А Юна, предлагая это, не хотела сознаться даже себе, что еще с тех пор, когда Корнеев «выпадал» из ее жизни, она боялась оставаться одна на широком пространстве большой постели, чувствовать себя одинокой…

Уже почти разгребла антресоли, а пакетов с фотографиями она так еще и не нашла. Коробки были просмотрены. Остался старый чемодан Ивана, в котором он перевозил свои вещи из общежития, да польская желтая сумка, напоминавшая сундучок. Сумку ей подарила Валентина на тридцатилетие. Сумка была громоздкой и неудобной. И поэтому еще в коммуналке Юна забросила ее в кладовку. Здесь же сумка ей на глаза не попадалась. Увидев теперь ее, Юна вспомнила день переезда и то, что в самый последний момент она положила фотографии и награды Фроси именно в эту сумку-сундучок, чтобы находились в одном месте.

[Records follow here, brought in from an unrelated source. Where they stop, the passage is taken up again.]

/-- One RCV.FRAME delivers a chunk if the datagram was the next frame, and nothing otherwise. -/
theorem Delivered.frameEffect (hc : Chunked chunks) (h : Delivered chunks log0 c s)
    (ha : Admissible s.mode chunks c d) :
    (IsNextFrame s.mode chunks c d drop → Delivered chunks log0 (c + 1) (s.frameEffect d drop)) ∧
      (¬ IsNextFrame s.mode chunks c d drop → Delivered chunks log0 c (s.frameEffect d drop)) := by
  rcases State.frameEffect_cases s d drop with ⟨hi, ht⟩ | ⟨q, e, p, hs, rfl, hd, ht⟩
  · rw [ht]
    exact ⟨fun hn => absurd hn (h.not_isNextFrame hc hi), fun _ => h⟩
  · rcases ha with ⟨e', he⟩ | ⟨k, hk, hb, hf, rfl⟩
    · rw [hd] at he
      cases he
    · have hlt := h.lt_of_awaiting hs
      rw [dec_dataFrame _ hc hk] at hd
      cases hd
      have hacc := h.accepts_iff hb hf
      rcases ht with ⟨hq, ht⟩ | ⟨hq, ht⟩
      · obtain rfl := hacc.mp hq
        rw [ht]
        exact ⟨fun _ => h.acceptFrame hs, fun hn => absurd ⟨rfl, hk, rfl⟩ hn⟩
      · have hne : k ≠ c := fun hkc => by simp [hacc.mpr hkc] at hq
        rw [ht]
        exact ⟨fun ⟨_, _, he⟩ => absurd (dataFrame_inj hc hk hlt hb (Nat.lt_of_succ_lt hf) he) hne, fun _ => h.tx _⟩

/-! ## The end of the transfer -/

/-- The receiver has succeeded exactly when it has all chunks (R40, R43). -/
theorem Delivered.succeeded_iff (h : Delivered chunks log0 c s) : s.Succeeded ↔ c = chunks.length := by
  obtain ⟨⟨_, hfailed, _⟩, hrole⟩ := h.receiving
  simp [State.Succeeded, State.fin, hrole, hfailed, h.intact, h.complete]

theorem Delivered.succeeded_iff_all (h : Delivered chunks log0 c s) :
    s.Succeeded ↔ Delivered chunks log0 chunks.length s :=
  ⟨fun hs => h.succeeded_iff.mp hs ▸ h, fun ha => ha.succeeded_iff.mpr rfl⟩

/-- When all chunks are delivered the sink has got the whole transfer. -/
theorem Delivered.sinkContent_eq (h : Delivered chunks log0 chunks.length s) :
    sinkContent s.log = sinkContent log0 ++ chunks.flatten := by
  rw [sinkContent, h.written, List.take_length, List.flatten_append, sinkContent]

/-- Settles O40: RCV.FRAME of an admissible datagram keeps what is delivered or takes it one chunk further
(`Delivered.frameEffect`), and either way success is having all chunks. -/
theorem deliversInOrderExactlyOnce : Obligations.DeliversInOrderExactlyOnce := by
  intro chunks log0 c s d drop hc h hlen ha
  obtain ⟨hnext, hsame⟩ := h.frameEffect (drop := drop) hc ha
  have hsome : ∃ c', Delivered chunks log0 c' (s.frameEffect d drop) := by
    by_cases hn : IsNextFrame s.mode chunks c d drop
    · exact ⟨_, hnext hn⟩
    · exact ⟨_, hsame hn⟩
  obtain ⟨c', h'⟩ := hsome
  exact ⟨_, execRcvFrame_next.mpr ⟨h.receiving, hlen, rfl⟩, hnext, hsame, h'.succeeded_iff_all,
    fun hs => (h'.succeeded_iff_all.mp hs).sinkContent_eq⟩

end Sys2Proof.Machine
end

section
/-! The state family. What a step keeps, packaged once; what each shared operation leaves as it was; then the register
invariant (O52) update by update. -/

namespace Sys2Proof.Machine

variable {s t : State} {i : Instr}

/-! ## Keeping a property along a step -/

/-- A property of the engine that every instruction but the sub-operations keeps is kept by every step. -/
theorem step_keeps {P : State → Prop} (hquiet : ∀ {s t}, SameEngine s t → P s → P t)
    (hexec : ∀ {i s t}, ExecCase i s t → i.isSub = false → P s → P t) (h : P s) (hst : step s = .next t) : P t := by
  cases step_cases hst with
  | quiet hq => exact hquiet hq h
  | instruction i s0 h0 hx hsub => exact hexec (exec_cases hx) hsub (hquiet h0 h)
  | arrival d drop s0 h0 ha =>
    -- a datagram too short for a frame arrives just as a frame does
    exact hexec (arrive_execCase (i := .frameW false 0 0 [] false) rfl ha) rfl (hquiet h0 h)

/-! ## What the bodies of SND.SEND, SND.ACK and RCV.FRAME leave as it was -/

theorem State.ackEffect_frame (s : State) (d : Datagram) :
    s.ackEffect d = { s with
      out := (s.ackEffect d).out, sBase := (s.ackEffect d).sBase, fAckUnsent := (s.ackEffect d).fAckUnsent
      tArmed := (s.ackEffect d).tArmed, tCnt := (s.ackEffect d).tCnt } := by
  rcases s.ackEffect_cases d with h | ⟨a, e, p, -, -, h⟩
  · rw [h]
  · rw [h, State.acceptAck_eq]

theorem State.ackEffect_out_suffix (s : State) (d : Datagram) : (s.ackEffect d).out <:+ s.out := by
  rcases s.ackEffect_cases d with h | ⟨a, e, p, -, -, h⟩
  · rw [h]
  · rw [h, State.acceptAck_eq]
    exact List.drop_suffix _ _

/-- `F_ACKUNSENT` is sticky (R42). -/
theorem State.ackEffect_fAckUnsent {s : State} (h : s.fAckUnsent = true) (d : Datagram) :
    (s.ackEffect d).fAckUnsent = true := by
  rcases s.ackEffect_cases d with ht | ⟨a, e, p, -, -, ht⟩
  · rw [ht, h]
  · rw [ht, State.acceptAck_eq]
    simp [h]
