-- ==== Sys2Proof/Machine/ColorTable.lean ====
section
/-! DEFINITION. The colour-table ports (42_color_table.md). -/

namespace Sys2Proof.Machine

/-- W_CGADD (42_color_table.md R192): a half-written pair is abandoned, its byte staying in the latch. -/
def writeCgadd (d : Byte) (s : State) : State := { s with cgc := { s.cgc with addr := d, phase := false } }

/-- W_CGDATA (42_color_table.md R193). -/
def writeCgdata (d : Byte) (s : State) : State :=
  if s.cgc.phase then
    let s' := s.cgWrite s.cgc.addr.toNat (colourOf d s.cgc.latch)
    { s' with cgc := s.cgc.secondAccess }
  else { s with cgc := { s.cgc with latch := d, phase := true } }

/-- R_RDCGRAM (42_color_table.md R194). -/
def readRdcgram (s : State) : State :=
  let c := s.cgRead s.cgc.addr.toNat
  if s.cgc.phase then
    let s' := s.reply (.byte (colourHigh c))
    { s' with cgc := s.cgc.secondAccess }
  else
    let s' := s.reply (.byte (colourLow c))
    { s' with cgc := { s.cgc with phase := true } }

/-- W_CGADD: 42_color_table.md R192. -/
def execWCgadd (d : Byte) (s : State) : Answer := s.perform (writeCgadd d)

/-- W_CGDATA: 42_color_table.md R193. -/
def execWCgdata (d : Byte) (s : State) : Answer := s.perform (writeCgdata d)

/-- R_RDCGRAM: 42_color_table.md R194. -/
def execRRdcgram (s : State) : Answer := s.perform readRdcgram

end Sys2Proof.Machine
end

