-- ==== Sys2Proof/Machine/Pseudo.lean ====
section
/-! DEFINITION. The pseudo-instructions of 30_encoding.md R106, each the list of the instructions it expands to. -/

namespace Sys2Proof.Machine

/-- The low byte of a 16-bit value. -/
def lowByte (v : BitVec 16) : Byte := v.extractLsb' 0 8

/-- The high byte of a 16-bit value. -/
def highByte (v : BitVec 16) : Byte := v.extractLsb' 8 8

/-- The scroll port of a layer and an axis (10_state.md R22). -/
def scrollPort (n : BgIdx) (axis : Axis) : WPort :=
  match n, axis with
  | .bg1, .h => .bg1hofs
  | .bg1, .v => .bg1vofs
  | .bg2, .h => .bg2hofs
  | .bg2, .v => .bg2vofs
  | .bg3, .h => .bg3hofs
  | .bg3, .v => .bg3vofs
  | .bg4, .h => .bg4hofs
  | .bg4, .v => .bg4vofs

/-- `vaddr V`. -/
def pseudoVaddr (v : BitVec 16) : List Instr := [.wVmaddl (lowByte v), .wVmaddh (highByte v)]

/-- `vword V`. -/
def pseudoVword (v : BitVec 16) : List Instr := [.wVmdatal (lowByte v), .wVmdatah (highByte v)]

/-- `vmain inc=I, remap=M, high=H`. -/
def pseudoVmain (inc remapCode : BitVec 2) (high : Bool) : List Instr :=
  [.wVmain (BitVec.ofBool high ++ 0#3 ++ remapCode ++ inc)]

/-- `cgaddr I`. -/
def pseudoCgaddr (i : Byte) : List Instr := [.wCgadd i]

/-- `cgword C`. -/
def pseudoCgword (c : Colour) : List Instr := [.wCgdata (lowByte (c.setWidth 16)), .wCgdata (highByte (c.setWidth 16))]

/-- `rgb C, R, G, B`. -/
def pseudoRgb (i : Byte) (r g b : BitVec 5) : List Instr := pseudoCgaddr i ++ pseudoCgword (b ++ g ++ r)

/-- `scroll NAME, V`. -/
def pseudoScroll (n : BgIdx) (axis : Axis) (v : BitVec 13) : List Instr :=
  [(scrollPort n axis).instr (lowByte (v.setWidth 16)), (scrollPort n axis).instr (highByte (v.setWidth 16))]

/-- `advdots K`, for a block whose dot lasts `tpd` cycles, where `K*TPD < 2^28`. -/
def pseudoAdvdots (tpd k : Nat) : List Instr := [.adv (BitVec.ofNat 28 (k * tpd))]

end Sys2Proof.Machine
end

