/-- Settles O15: the port of each half returns its byte and advances, or raises. -/
theorem vramDataReads : Obligations.VramDataReads := by
  intro s hs
  refine ⟨spells_readPort .rdvraml, spells_readPort .rdvramh, fun w hw => ⟨?_, ?_⟩, fun ho => ⟨?_, ?_⟩⟩
  · exact ⟨_, exec_rRdvraml_of_wordIndex hs hw, rfl, s.vm.toNat_after_low, rfl⟩
  · exact ⟨_, exec_rRdvramh_of_wordIndex hs hw, rfl, s.vm.toNat_after_high, rfl⟩
  · exact (exec_rRdvraml hs).trans (congrArg _ (readVmdata_of_outOfRange ho .low))
  · exact (exec_rRdvramh hs).trans (congrArg _ (readVmdata_of_outOfRange ho .high))

/-! ## A word, low half first -/

theorem execAll_pair {i j : Instr} {s t u : State} (hi : exec i s = .next t) (hj : exec j t = .next u) :
    execAll [i, j] s = .next u :=
  (execAll_cons_next hi).trans (execAll_cons_next hj)

section
variable {s : State} (hs : s.fault = none)
include hs

theorem execAll_pseudoVaddr (v : BitVec 16) :
    execAll (pseudoVaddr v) s = .next { s with vm := { s.vm with addr := v } } := by
  have hhigh := exec_wVmaddh (s := writeVmaddl (lowByte v) s) hs (highByte v)
  rw [pseudoVaddr, execAll_pair (exec_wVmaddl hs _) hhigh]
  exact congrArg (fun a => Host.Outcome.next { s with vm := { s.vm with addr := a } })
    (withHighByte_withLowByte s.vm.addr v)

variable (ht : s.vm.triggerHigh = true) {w : Nat} (hw : wordIndex s.cfg.vramA15 s.cursorWord = some w)
include ht hw

/-- The first write leaves the cursor for the second. -/
theorem execAll_writeWord (lo hi : Byte) :
    execAll [.wVmdatal lo, .wVmdatah hi] s = .next { s with
      vram := (s.vram.write (2 * w) lo).write (2 * w + 1) hi, vm := s.vm.after .high } := by
  have hlow := exec_wVmdatal_of_wordIndex hs hw lo
  rw [VramCursor.after_low_of_triggerHigh ht] at hlow
  exact execAll_pair hlow
    (exec_wVmdatah_of_wordIndex (s := { s with vram := s.vram.write (2 * w) lo }) hs hw hi)

/-- With the address set again, the memory alone has changed. -/
theorem execAll_writeWord_pseudoVaddr (lo hi : Byte) :
    execAll ([.wVmdatal lo, .wVmdatah hi] ++ pseudoVaddr s.vm.addr) s = .next { s with
      vram := (s.vram.write (2 * w) lo).write (2 * w + 1) hi } := by
  rw [execAll_append, execAll_writeWord hs ht hw]
  exact execAll_pseudoVaddr (s := { s with
    vram := (s.vram.write (2 * w) lo).write (2 * w + 1) hi, vm := s.vm.after .high }) hs s.vm.addr

/-- The first read leaves the cursor for the second. -/
theorem execAll_readWord :
    execAll [.rRdvraml, .rRdvramh] s = .next { s with
      replies := s.replies ++ [.byte (s.vram.read (2 * w)), .byte (s.vram.read (2 * w + 1))]
      vm := s.vm.after .high } := by
  have hlow := exec_rRdvraml_of_wordIndex hs hw
  rw [VramCursor.after_low_of_triggerHigh ht] at hlow
  have hhigh := exec_rRdvramh_of_wordIndex
    (s := { s with replies := s.replies ++ [.byte (s.vram.read (2 * w))] }) hs hw
  rw [execAll_pair hlow hhigh, List.append_assoc]
  rfl

end

/-- Both bytes of a word stand after they are written. -/
theorem Memory.read_write_word {m : Memory} (hm : m.wf = true) {w : Nat} (hw : w < 0x8000) (lo hi : Byte) :
    ((m.write (2 * w) lo).write (2 * w + 1) hi).read (2 * w) = lo ∧
    ((m.write (2 * w) lo).write (2 * w + 1) hi).read (2 * w + 1) = hi := by
  have hlow : (m.write (2 * w) lo).wf = true := Memory.wf_write hm _ lo (by omega)
  simp [Memory.read_write hlow, Memory.read_write hm]

/-- Settles O16: the words written and read have one index, since the cursor and its address are the same. -/
theorem vramWordWrittenIsReadBack : Obligations.VramWordWrittenIsReadBack := by
  intro s lo hi hs hwf ht ho
  have hw := wordIndex_of_not_outOfRange ho
  have hwlt : s.cursorWord % 0x8000 < 0x8000 := Nat.mod_lt _ (by decide)
  obtain ⟨hlo, hhi⟩ := Memory.read_write_word hwf hwlt lo hi
  have hread := execAll_readWord
    (s := { s with vram := (s.vram.write (2 * (s.cursorWord % 0x8000)) lo).write (2 * (s.cursorWord % 0x8000) + 1) hi })
    hs ht hw
  rw [hlo, hhi] at hread
  rw [execAll_append, execAll_writeWord_pseudoVaddr hs ht hw]
  exact ⟨_, hread, rfl⟩

end Sys2Proof.Machine
end

section
/-! The colour table (42_color_table.md R190 to R195): a channel's expansion, each port's access in either phase, and a
pair written and read back. -/

namespace Sys2Proof.Machine

/-! ## The expansion -/

theorem toNat_expandChannel : ∀ v : BitVec 5, (expandChannel v).toNat = channelNat v.toNat := by decide

/-- Settles O21: each channel is a field of the entry, expanded, and the pixel is the four bytes in order. -/
theorem expandChannels : Obligations.ExpandChannels := by
  refine ⟨fun c => ?_, rfl, rfl⟩
  have hblue : c.toNat / 1024 % 32 = c.toNat / 1024 := Nat.mod_eq_of_lt (by omega)
  simp only [expand, toNat_append_eq, toNat_expandChannel, toNat_extract_eq, Nat.reducePow, Nat.div_one, hblue,
    BitVec.toNat_ofNat, Nat.reduceMod]
  omega

/-! ## An entry's bytes -/

theorem toNat_colourOf (d latch : Byte) : (colourOf d latch).toNat = d.toNat % 128 * 256 + latch.toNat := by
  simp only [colourOf, toNat_append_eq, toNat_extract_eq, Nat.reducePow, Nat.div_one]

theorem toNat_colourLow (c : Colour) : (colourLow c).toNat = c.toNat % 256 := by
  simp only [colourLow, toNat_extract_eq, Nat.reducePow, Nat.div_one]

theorem toNat_colourHigh (c : Colour) : (colourHigh c).toNat = c.toNat / 256 := by
  have hc := c.isLt
  rw [colourHigh, toNat_append_eq, toNat_extract_eq, BitVec.toNat_ofNat]
  omega

theorem colourLow_colourOf (d latch : Byte) : colourLow (colourOf d latch) = latch := by
  apply BitVec.eq_of_toNat_eq
  rw [toNat_colourLow, toNat_colourOf]
  omega

/-- The entry has no place for the second byte's top bit. -/
theorem colourHigh_colourOf (d latch : Byte) : colourHigh (colourOf d latch) = d &&& 0x7F#8 := by
  have hmask : d.toNat &&& 127 = d.toNat % 128 := Nat.and_two_pow_sub_one_eq_mod _ 7
  apply BitVec.eq_of_toNat_eq
  calc (colourHigh (colourOf d latch)).toNat = d.toNat % 128 := by
        rw [toNat_colourHigh, toNat_colourOf]
        omega
    _ = (d &&& 0x7F#8).toNat := hmask.symm

theorem PaletteCursor.secondAccess_eq (c : PaletteCursor) :
    c.secondAccess = { addr := BitVec.ofNat 8 (c.addr.toNat + 1), phase := false, latch := c.latch } := by
  rw [secondAccess, BitVec.ofNat_add, BitVec.ofNat_toNat, BitVec.setWidth_eq]
  rfl

/-! ## The ports on a running block -/

section
variable {s : State} (hs : s.fault = none)
include hs

theorem exec_wCgadd (d : Byte) :
    exec (.wCgadd d) s = .next { s with cgc := { addr := d, phase := false, latch := s.cgc.latch } } :=
  State.perform_of_running hs _

theorem exec_wCgdata (d : Byte) : exec (.wCgdata d) s = .next (writeCgdata d s) := State.perform_of_running hs _

theorem exec_rRdcgram : exec .rRdcgram s = .next (readRdcgram s) := State.perform_of_running hs _

theorem exec_wCgdata_first (hp : s.cgc.phase = false) (d : Byte) :
    exec (.wCgdata d) s = .next { s with cgc := { addr := s.cgc.addr, phase := true, latch := d } } := by
  rw [exec_wCgdata hs, writeCgdata, hp]
  rfl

Сняв сумку с антресолей, Юна присела прямо на ступеньку стремянки и, вынув фотографии, начала их рассматривать.

«Какая же она здесь молодая», — подумала она, держа в руках маленький снимок, сделанный Фросей для паспорта. — Подумать только — мама еще в военной форме».

— Вот эту-то и увеличу, — сказала Юна вслух. — Я сейчас чуть ли не на десять лет старше ее. А что успела? — И она вроде бы Фросе начала рассказывать свою пройденную жизнь: — Квартирой обзавелась. Машину вот купила. Вожу я. Но права на нее не имею, — горькая усмешка проскользнула по лицу Юны. — Нет, все-таки кровать я сниму.

И, что-то вспомнив, она соскочила со стремянки, схватила молоток, лежащий в ящике для инструментов, и решительно вошла в свою маленькую комнату — бывшую спальню.

— Нечего ей здесь делать! — Юна сняла висевшую в изголовье диванчика фотографию свекрови с недовольно поджатыми губами. Красивую деревянную рамку Юне когда-то подарил профессор, у которого она брала свое первое интервью. — После праздников для «мамулечки» куплю другую, металлическую рамку. А в эту вставлю маму, — сказала она себе. И Юна перевесила фотографию Марии Дмитриевны в гостиную.

Когда наступило субботнее утро, Юна все еще не закончила разборку документов мамы. Еще не освободила антресоли от оставшихся там вещей. В девять утра она вышла на площадку и позвонила в соседнюю дверь.

Дверь открыл сосед, пожилой мужчина с небритым, одутловато-серым лицом.

— Борис Кузьмич, — обратилась она к нему. — Большая просьба. Помогите. Иван уехал в командировку, а я одна не справлюсь.

— Чё надо-то, Ювасильна? — спросил сосед. Почему он всегда звал ее так странно, Юна не знала. Подозревала, что, называя ее так странновато, Борис Кузьмич как бы выказывал ей свое расположение и уважение.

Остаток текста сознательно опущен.